Study Finds Suicide Rates on the Decline
Sept. 29, 2006 — -- Despite a current media frenzy over high-profile suicides -- including, most recently, two Sago mine workers who lost 12 comrades to a mining disaster -- a study published in the American Journal of Public Health reports a decline in suicide rates from 1970 to 2002.
And though there has been concern that new antidepressants released in the late 1980s may increase the risk of suicide, especially among adolescents, the study shows that there are no clinical studies to prove this.
The study, led by Dr. Robert E. McKeown at the University of South Carolina, Columbia, looked at four age groups and found that suicide rates for the youngest (15 to 24 years) and oldest (65 years and older) age groups peaked in the late 1980s and early 1990s and have since steadily declined.
For the middle two age groups, rates only recently began to fall (45 to 64 years), or remained stable in recent years (25 to 44 years). Suicide rates for all age groups were lower in 2002 compared with 1970.

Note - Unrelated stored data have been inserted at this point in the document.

-- ==== Sys2Proof/Tests/Slice0.lean ====
section
/-! SUPPORT. Tests. Expected values are those of 95_test_vectors.md (the vector is named) or of the rule named. After them,
for every obligation with hypotheses, a theorem `witness_<Name>` with a state and operands that meet them. -/

namespace Sys2Proof.Tests

open Sys2Proof Sys2Proof.Machine

/-! ## Small states -/

/-- An instance with eight buffer entries. -/
def small (form : BiquadForm) : Config := { Config.reference with bufDepth := 8, biquadForm := form }

/-- Its reset state. -/
def idle8 : State := State.resetOf (small .df1)

/-- `w` for each pattern. -/
def words (bs : List (BitVec 64)) : List W := bs.map W.pat

/-- An idle state with an input buffer. -/
def loaded (form : BiquadForm) (c : Coef) (bs : List (BitVec 64)) : State :=
  { State.resetOf (small form) with
    buf := Memory.writeList [] 0 (words bs)
    len := BitVec.ofNat 32 bs.length
    coef := c }

/-- The coefficients of V51. -/
def coef51 : Coef where
  b0 := .pat 0x3FE0000000000000#64
  b1 := .pat 0x3FD0000000000000#64
  b2 := .pat 0x3FC0000000000000#64
  a0 := .pat 0x401C000000000000#64
  a1 := .pat 0xBFE0000000000000#64
  a2 := .pat 0x3FD0000000000000#64

/-- The input of V50: 1, 2, 3, 4, 0, 0. -/
def input50 : List (BitVec 64) :=
  [0x3FF0000000000000#64, 0x4000000000000000#64, 0x4008000000000000#64, 0x4010000000000000#64, 0#64, 0#64]

/-- The parameters of V10 with other `CTRL`, `RATE` and `DUR`. -/
def params (ctrl : BitVec 8) (rate : BitVec 32) (dur : BitVec 64) : Params :=
  { Params.reset Config.reference with
    ctrl := ctrl, rate := rate, dur := dur
    freq := 0x3FF0000000000000#64, amp := 0x3FF0000000000000#64 }

/-- `idle8` with those parameters. -/
def ready (ctrl : BitVec 8) (rate : BitVec 32) (dur : BitVec 64) : State :=
  { idle8 with par := params ctrl rate dur }

/-- A filter pass in progress. -/
def running : State := startCommand .filt (loaded .df1 coef51 input50)

/-- A transaction. -/
def access (space : BitVec 2) (addr : BitVec 32) (we : Bool) (wdata : BitVec 64) : Transaction where
  space := space
  addr := addr
  we := we
  wdata := wdata

/-- The state an outcome goes on with. -/
def after (s : State) : Host.Outcome State Fault Refusal → State
  | .next t => t
  | .fault _ => s
  | .refused _ => s

/-- The state after a command. -/
def done (i : Instr) (s : State) : State := after s (exec i s)

/-- The state after a step. -/
def stepped (s : State) : State := after s (step s)

theorem step_stepped (s : State) : step s = .next (stepped s) := by
  obtain ⟨t, h⟩ := step_next s
  simp [stepped, after, h]

/-! ## Well-formedness and decoding -/

theorem test_wf_refuses_band_10 : (Instr.dsgnEq 10#4).wf = false := by decide

theorem test_wf_refuses_band_15 : (Instr.dsgnEq 15#4).wf = false := by decide

theorem test_wf_accepts_band_9 : (Instr.dsgnEq 9#4).wf = true := by decide

theorem test_decode_gen : decodeTableWord 32 0b0001 = some .gen := by decide

theorem test_decode_dsgn_res : decodeTableWord 32 0b0010 = some .dsgnRes := by decide

theorem test_decode_dsgn_eq : decodeTableWord 32 0b01110011 = some (.dsgnEq 7#4) := by decide

theorem test_decode_filt : decodeTableWord 32 0b0100 = some .filt := by decide

theorem test_decode_narrow : decodeTableWord 32 0b0101 = some .narrow := by decide

theorem test_decode_res : decodeTableWord 32 0b0110 = some .res := by decide

theorem test_decode_eq : decodeTableWord 32 0b0111 = some .equalize := by decide

theorem test_decode_synth : decodeTableWord 32 0b1000 = some .synth := by decide

/-- V142 to V145. -/
theorem test_decode_illegal :
    [0xA3, 0xF3, 0x0, 0x9, 0xF, 0x11, 0x94, 0x101, 0x80000001].map (decodeTableWord 32) =
      List.replicate 9 none := by decide

/-- V146: only the low 32 bits of the write data are the command word. -/
theorem test_command_word_is_low_half :
    commandWord (access 0#2 0#32 true 0xFFFFFFFF00000001#64) = encode .gen := by decide

/-- The first step after `withFetchWord` runs the word: `EQ` after reset is rejected with code 4 (rule R232). -/
theorem test_first_step_runs_the_word :
    (stepped (State.reset.withFetchWord 32 0x7)).status = statusError .gainCount := by decide +kernel
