-- ==== Sys2Proof/Syntax.lean ====
section
/-!
DEFINITION. The commands of the FX288: one constructor per row of spec/opcode_table.json, in the table's order.
The table names no operands; each constructor carries what the rule of its row says the step acts on
(an address, a port, a virtual device), and what its outcome depends on outside the block (a measured value, the
outcome of a published check, a choice the spec calls not architectural: notes/assumptions/7.md).
-/
namespace Sys2Proof
open Sys2Proof.Machine
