/-- A run of a timetable (R397): its command, row block and column block (REDUCE), the slices with a task in it, and the
anchor's position. -/
structure FlumeRun where
  cmd : Nat
  vd : Nat
  reduce : Bool
  row : Nat := 0
  cb : Nat := 0
  slices : List Nat
  anchor : Nat
  /-- Periods that have completed, and the periods of the whole run, known from its first (R399). -/
  periods : Nat := 0
  total : Nat := 0
  /-- MULTICAST: tiles of X that the anchor has supplied and no period has carried yet (R399). -/
  supply : List (List RdOut) := []
  /-- REDUCE: partial tiles that a slice with two positions supplied for the first of them (R392). -/
  queued : Tab (List Shadow) := []
  /-- Slips of the run so far (R404). -/
  slips : Nat := 0
  deriving DecidableEq, Repr

/-- One die's Flume (R398, R409). -/
structure Flume where
  run : Option FlumeRun := none
  waiting : List FlumeRun := []
  arb : Arb := {}
  slip : Word := 0
  wait : Word := 0
  runs : Word := 0
  ended : Word := 0
  deriving DecidableEq, Repr

/-- A Runner at work on a bay tile of its task (R371): `bay` is the tile's place among the task's bay tiles, `visit` the level-1
step it is at. `stop` is how the task ends once the shadow set has drained (R361). -/
structure Runner where
  cmd : Nat
  bay : Nat
  visit : Nat := 0
  loaded : List LocalTile := []
  next : Nat := 0
  live : Tab LiveTile := []
  cur : Option Active := none
  shadow : Option Shadow := none
  stop : Option Fin := none
  /-- MULTICAST (R399, R402): tiles of X delivered here and not yet taken up. -/
  xin : List (List RdOut) := []
  deriving DecidableEq, Repr

/-! ### Pennants (chapter 12) -/

/-- Table 12-1, STATE. -/
inductive PenSt where
  | free | leased | abandoned
  deriving DecidableEq, Repr

/-- The state word of a physical pennant (Table 12-1); EXPORTED and OVERFLOW are seen in the tables beside it. -/
structure Pen where
  count : BitVec 48 := 0
  owner : Nat := 0
  st : PenSt := .free
  saturated : Bool := false
  epochPar : Bool := false
  deriving DecidableEq, Repr

/-- Who waits on a pennant (R323): a command of this device, or a wait that a pool peer registered. -/
inductive PenWho where
  | cmd (seq : Nat)
  | peer (dev vd tag : Nat)
  deriving DecidableEq, Repr

/-- Where a registration is held (R324): one of the pennant's own entries, the overflow list, or waiting for one. -/
inductive RegPlace where
  | own | overflow | waiting
  deriving DecidableEq, Repr

structure PenReg where
  pen : Nat
  who : PenWho
  vd : Nat
  target : Nat
  place : RegPlace
  /-- The QoS byte of a peer's VD (R324). -/
  qos : Nat := 0
  deriving DecidableEq, Repr

/-- An export slot (R332, R333). -/
structure Export where
  pen : Nat
  key : BitVec 31
  imports : List (Nat × Nat) := []
  deriving DecidableEq, Repr

structure Pennants where
  pens : Tab Pen := []
  regs : List PenReg := []
  exports : Tab Export := []
  ovfWaitCnt : Word := 0
  abandonCnt : Word := 0
  dropCnt : Word := 0
  deriving DecidableEq, Repr

/-! ### Fault meters, retirement and logs (chapter 19) -/

/-- A meter: its level, and whether it has crossed (R503). -/
structure Meter where
  level : Word := 0
  frozen : Bool := false
  deriving DecidableEq, Repr

/-- A row meter's slot (R505). -/
structure RowSlot where
  used : Bool := false
  r : Nat := 0
  bank : Nat := 0
  level : Word := 0
  frozen : Bool := false
  deriving DecidableEq, Repr

/-- A retirement that runs or waits: its meter class and instance (for a row, channel times 16 plus slot), and the step
of its sequence it has reached; step 0 waits (R504). -/
structure Retire where
  cls : Nat
  inst : Nat
  step : Nat
  deriving DecidableEq, Repr

/-- An open coalescing second (R528). -/
structure Coalesce where
  cls : RecClass
  code : Nat
  unit : Nat
  withheld : Nat := 0
  deriving DecidableEq, Repr

structure Faults where
  meters : Tab Meter := []
  rows : Tab RowSlot := []
  rowEvict : Word := 0
  /-- Spare rows already used, by channel, DRAM die and bank (R509). -/
  pprUsed : Tab Nat := []
  retiring : List Retire := []
  chDraining : List Nat := []
  chRetired : List Nat := []
  bayRetired : List Nat := []
  cxlLaneRetired : List Nat := []
  frameRetired : List Nat := []
  /-- Where a metadata frame was moved by a channel retirement (R510). -/
  metaMap : Tab Nat := []
  singleCopy : Bool := false
  spareLeft : Nat := 0
  failedAtBoot : Nat := 0
  /-- Channels with an uncorrectable error and its time, by stack times 12 plus DRAM die (DIE_WIDE, Table 19-2). -/
  dieWide : Tab (List (Nat × Nat)) := []
  log : List Rec := []
  logFirst : Nat := 0
  logLost : Word := 0
  fatal : List Rec := []
  coalesce : List Coalesce := []
  deriving DecidableEq, Repr

end Sys2Proof.Machine
end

Suicide went from ranking as the eighth leading cause of death in 1998 to the 11th leading cause of death in 2003. Suicide, however, remains a national killer. In 2003, nearly 11 out of every 100,000 poeple living in the United States committed suicide.
According to the authors, there are several possible reasons for the drop in suicide rate. The economic prosperity of the 1990s meant that younger people didn't have a hard time finding jobs, and older people earned enough from their investments to have a comfortable retirement.
An increase in healthy life expectancy may also be a contributing factor. As people live longer, with strong social networks, they don't suffer as much from loneliness and depression, thereby reducing the risk of suicide.
Suicide rates began to fall around the same time that a newer class of antidepressants, serotonin-selective reuptake inhibitors (SSRIs), hit the market in 1988. It was thought that the declining suicide rates were attributable to these new drugs, which include Prozac and Paxil.